## About this task
Transcribe, verbatim, every line from the start of the entries through the line that contains "(congrArg State.high64 (doutAcquire_unit"; include both boundary lines and omit all others.

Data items
@[simp] theorem doutAcquire_pending {s : State} {n d : Nat} {stamp : Instant} : (doutAcquire s n d stamp).pending = s.pending :=
  (congrArg State.pending (doutAcquire_unit : State.unit (doutAcquire s n d stamp) = s.unit) :)
@[simp] theorem doutAcquire_free {s : State} {n d : Nat} {stamp : Instant} : (doutAcquire s n d stamp).free = s.free :=
  (congrArg State.free (doutAcquire_unit : State.unit (doutAcquire s n d stamp) = s.unit) :)
@[simp] theorem doutAcquire_ticks {s : State} {n d : Nat} {stamp : Instant} : (doutAcquire s n d stamp).ticks = s.ticks :=
  (congrArg State.ticks (doutAcquire_unit : State.unit (doutAcquire s n d stamp) = s.unit) :)
@[simp] theorem doutAcquire_ident {s : State} {n d : Nat} {stamp : Instant} : (doutAcquire s n d stamp).ident = s.ident :=
  (congrArg State.ident (doutAcquire_unit : State.unit (doutAcquire s n d stamp) = s.unit) :)
@[simp] theorem doutAcquire_regs {s : State} {n d : Nat} {stamp : Instant} : (doutAcquire s n d stamp).regs = s.regs :=
  (congrArg State.regs (doutAcquire_unit : State.unit (doutAcquire s n d stamp) = s.unit) :)
@[simp] theorem doutAcquire_low64 {s : State} {n d : Nat} {stamp : Instant} : (doutAcquire s n d stamp).low64 = s.low64 :=
  (congrArg State.low64 (doutAcquire_unit : State.unit (doutAcquire s n d stamp) = s.unit) :)
@[simp] theorem doutAcquire_high64 {s : State} {n d : Nat} {stamp : Instant} : (doutAcquire s n d stamp).high64 = s.high64 :=
  (congrArg State.high64 (doutAcquire_unit : State.unit (doutAcquire s n d stamp) = s.unit) :)
@[simp] theorem doutAcquire_pins {s : State} {n d : Nat} {stamp : Instant} : (doutAcquire s n d stamp).pins = s.pins :=
  (congrArg State.pins (doutAcquire_unit : State.unit (doutAcquire s n d stamp) = s.unit) :)
@[simp] theorem doutAcquire_ws {s : State} {n d : Nat} {stamp : Instant} : (doutAcquire s n d stamp).ws = s.ws :=
  (congrArg State.ws (doutAcquire_unit : State.unit (doutAcquire s n d stamp) = s.unit) :)
@[simp] theorem doutAcquire_txns {s : State} {n d : Nat} {stamp : Instant} : (doutAcquire s n d stamp).txns = s.txns :=
  (congrArg State.txns (doutAcquire_unit : State.unit (doutAcquire s n d stamp) = s.unit) :)
@[simp] theorem doutAcquire_nextTxn {s : State} {n d : Nat} {stamp : Instant} : (doutAcquire s n d stamp).nextTxn = s.nextTxn :=
  (congrArg State.nextTxn (doutAcquire_unit : State.unit (doutAcquire s n d stamp) = s.unit) :)
@[simp] theorem doutAcquire_lastTxn {s : State} {n d : Nat} {stamp : Instant} : (doutAcquire s n d stamp).lastTxn = s.lastTxn :=
  (congrArg State.lastTxn (doutAcquire_unit : State.unit (doutAcquire s n d stamp) = s.unit) :)
@[simp] theorem doutAcquire_time {s : State} {n d : Nat} {stamp : Instant} : (doutAcquire s n d stamp).time = s.time :=
  (congrArg State.time (doutAcquire_unit : State.unit (doutAcquire s n d stamp) = s.unit) :)
@[simp] theorem doutAcquire_actions {s : State} {n d : Nat} {stamp : Instant} : (doutAcquire s n d stamp).actions = s.actions :=
  (congrArg State.actions (doutAcquire_unit : State.unit (doutAcquire s n d stamp) = s.unit) :)
@[simp] theorem doutAcquire_fired {s : State} {n d : Nat} {stamp : Instant} : (doutAcquire s n d stamp).fired = s.fired :=
  (congrArg State.fired (doutAcquire_unit : State.unit (doutAcquire s n d stamp) = s.unit) :)
@[simp] theorem doutAcquire_bkp {s : State} {n d : Nat} {stamp : Instant} : (doutAcquire s n d stamp).bkp = s.bkp :=
  (congrArg State.bkp (doutAcquire_unit : State.unit (doutAcquire s n d stamp) = s.unit) :)
@[simp] theorem doutAcquire_vlt {s : State} {n d : Nat} {stamp : Instant} : (doutAcquire s n d stamp).vlt = s.vlt :=
  (congrArg State.vlt (doutAcquire_unit : State.unit (doutAcquire s n d stamp) = s.unit) :)
@[simp] theorem doutAcquire_lc {s : State} {n d : Nat} {stamp : Instant} : (doutAcquire s n d stamp).lc = s.lc :=
  (congrArg State.lc (doutAcquire_unit : State.unit (doutAcquire s n d stamp) = s.unit) :)
@[simp] theorem doutAcquire_upd {s : State} {n d : Nat} {stamp : Instant} : (doutAcquire s n d stamp).upd = s.upd :=
  (congrArg State.upd (doutAcquire_unit : State.unit (doutAcquire s n d stamp) = s.unit) :)
@[simp] theorem doutAcquire_usb {s : State} {n d : Nat} {stamp : Instant} : (doutAcquire s n d stamp).usb = s.usb :=
  (congrArg State.usb (doutAcquire_unit : State.unit (doutAcquire s n d stamp) = s.unit) :)
@[simp] theorem doutAcquire_vbus {s : State} {n d : Nat} {stamp : Instant} : (doutAcquire s n d stamp).vbus = s.vbus :=
  (congrArg State.vbus (doutAcquire_unit : State.unit (doutAcquire s n d stamp) = s.unit) :)
@[simp] theorem doutAcquire_reg {s : State} {n d : Nat} {stamp : Instant} {key : Nat} : (doutAcquire s n d stamp).reg key = s.reg key :=
  (congrArg (fun x => State.reg x key) (doutAcquire_unit : State.unit (doutAcquire s n d stamp) = s.unit) :)

@[simp] theorem doutRequal_pending {s : State} {n d : Nat} : (doutRequal s n d).pending = s.pending :=
  (congrArg State.pending (doutRequal_unit : State.unit (doutRequal s n d) = s.unit) :)
@[simp] theorem doutRequal_free {s : State} {n d : Nat} : (doutRequal s n d).free = s.free :=
  (congrArg State.free (doutRequal_unit : State.unit (doutRequal s n d) = s.unit) :)
@[simp] theorem doutRequal_ticks {s : State} {n d : Nat} : (doutRequal s n d).ticks = s.ticks :=
  (congrArg State.ticks (doutRequal_unit : State.unit (doutRequal s n d) = s.unit) :)
@[simp] theorem doutRequal_ident {s : State} {n d : Nat} : (doutRequal s n d).ident = s.ident :=
  (congrArg State.ident (doutRequal_unit : State.unit (doutRequal s n d) = s.unit) :)
@[simp] theorem doutRequal_regs {s : State} {n d : Nat} : (doutRequal s n d).regs = s.regs :=
  (congrArg State.regs (doutRequal_unit : State.unit (doutRequal s n d) = s.unit) :)
@[simp] theorem doutRequal_low64 {s : State} {n d : Nat} : (doutRequal s n d).low64 = s.low64 :=
  (congrArg State.low64 (doutRequal_unit : State.unit (doutRequal s n d) = s.unit) :)
@[simp] theorem doutRequal_high64 {s : State} {n d : Nat} : (doutRequal s n d).high64 = s.high64 :=
  (congrArg State.high64 (doutRequal_unit : State.unit (doutRequal s n d) = s.unit) :)
@[simp] theorem doutRequal_pins {s : State} {n d : Nat} : (doutRequal s n d).pins = s.pins :=
  (congrArg State.pins (doutRequal_unit : State.unit (doutRequal s n d) = s.unit) :)
@[simp] theorem doutRequal_ws {s : State} {n d : Nat} : (doutRequal s n d).ws = s.ws :=
  (congrArg State.ws (doutRequal_unit : State.unit (doutRequal s n d) = s.unit) :)
@[simp] theorem doutRequal_txns {s : State} {n d : Nat} : (doutRequal s n d).txns = s.txns :=
  (congrArg State.txns (doutRequal_unit : State.unit (doutRequal s n d) = s.unit) :)
@[simp] theorem doutRequal_nextTxn {s : State} {n d : Nat} : (doutRequal s n d).nextTxn = s.nextTxn :=
  (congrArg State.nextTxn (doutRequal_unit : State.unit (doutRequal s n d) = s.unit) :)
@[simp] theorem doutRequal_lastTxn {s : State} {n d : Nat} : (doutRequal s n d).lastTxn = s.lastTxn :=
  (congrArg State.lastTxn (doutRequal_unit : State.unit (doutRequal s n d) = s.unit) :)
@[simp] theorem doutRequal_time {s : State} {n d : Nat} : (doutRequal s n d).time = s.time :=
  (congrArg State.time (doutRequal_unit : State.unit (doutRequal s n d) = s.unit) :)
@[simp] theorem doutRequal_actions {s : State} {n d : Nat} : (doutRequal s n d).actions = s.actions :=
  (congrArg State.actions (doutRequal_unit : State.unit (doutRequal s n d) = s.unit) :)
@[simp] theorem doutRequal_fired {s : State} {n d : Nat} : (doutRequal s n d).fired = s.fired :=
  (congrArg State.fired (doutRequal_unit : State.unit (doutRequal s n d) = s.unit) :)
@[simp] theorem doutRequal_bkp {s : State} {n d : Nat} : (doutRequal s n d).bkp = s.bkp :=
  (congrArg State.bkp (doutRequal_unit : State.unit (doutRequal s n d) = s.unit) :)
@[simp] theorem doutRequal_vlt {s : State} {n d : Nat} : (doutRequal s n d).vlt = s.vlt :=
  (congrArg State.vlt (doutRequal_unit : State.unit (doutRequal s n d) = s.unit) :)
@[simp] theorem doutRequal_lc {s : State} {n d : Nat} : (doutRequal s n d).lc = s.lc :=
  (congrArg State.lc (doutRequal_unit : State.unit (doutRequal s n d) = s.unit) :)
@[simp] theorem doutRequal_upd {s : State} {n d : Nat} : (doutRequal s n d).upd = s.upd :=
  (congrArg State.upd (doutRequal_unit : State.unit (doutRequal s n d) = s.unit) :)
@[simp] theorem doutRequal_usb {s : State} {n d : Nat} : (doutRequal s n d).usb = s.usb :=
  (congrArg State.usb (doutRequal_unit : State.unit (doutRequal s n d) = s.unit) :)
@[simp] theorem doutRequal_vbus {s : State} {n d : Nat} : (doutRequal s n d).vbus = s.vbus :=
  (congrArg State.vbus (doutRequal_unit : State.unit (doutRequal s n d) = s.unit) :)
@[simp] theorem doutRequal_reg {s : State} {n d : Nat} {key : Nat} : (doutRequal s n d).reg key = s.reg key :=
  (congrArg (fun x => State.reg x key) (doutRequal_unit : State.unit (doutRequal s n d) = s.unit) :)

## Task answer
@[simp] theorem doutAcquire_pending {s : State} {n d : Nat} {stamp : Instant} : (doutAcquire s n d stamp).pending = s.pending :=
  (congrArg State.pending (doutAcquire_unit : State.unit (doutAcquire s n d stamp) = s.unit) :)
@[simp] theorem doutAcquire_free {s : State} {n d : Nat} {stamp : Instant} : (doutAcquire s n d stamp).free = s.free :=
  (congrArg State.free (doutAcquire_unit : State.unit (doutAcquire s n d stamp) = s.unit) :)
@[simp] theorem doutAcquire_ticks {s : State} {n d : Nat} {stamp : Instant} : (doutAcquire s n d stamp).ticks = s.ticks :=
  (congrArg State.ticks (doutAcquire_unit : State.unit (doutAcquire s n d stamp) = s.unit) :)
@[simp] theorem doutAcquire_ident {s : State} {n d : Nat} {stamp : Instant} : (doutAcquire s n d stamp).ident = s.ident :=
  (congrArg State.ident (doutAcquire_unit : State.unit (doutAcquire s n d stamp) = s.unit) :)
@[simp] theorem doutAcquire_regs {s : State} {n d : Nat} {stamp : Instant} : (doutAcquire s n d stamp).regs = s.regs :=
  (congrArg State.regs (doutAcquire_unit : State.unit (doutAcquire s n d stamp) = s.unit) :)
@[simp] theorem doutAcquire_low64 {s : State} {n d : Nat} {stamp : Instant} : (doutAcquire s n d stamp).low64 = s.low64 :=
  (congrArg State.low64 (doutAcquire_unit : State.unit (doutAcquire s n d stamp) = s.unit) :)
@[simp] theorem doutAcquire_high64 {s : State} {n d : Nat} {stamp : Instant} : (doutAcquire s n d stamp).high64 = s.high64 :=
  (congrArg State.high64 (doutAcquire_unit : State.unit (doutAcquire s n d stamp) = s.unit) :)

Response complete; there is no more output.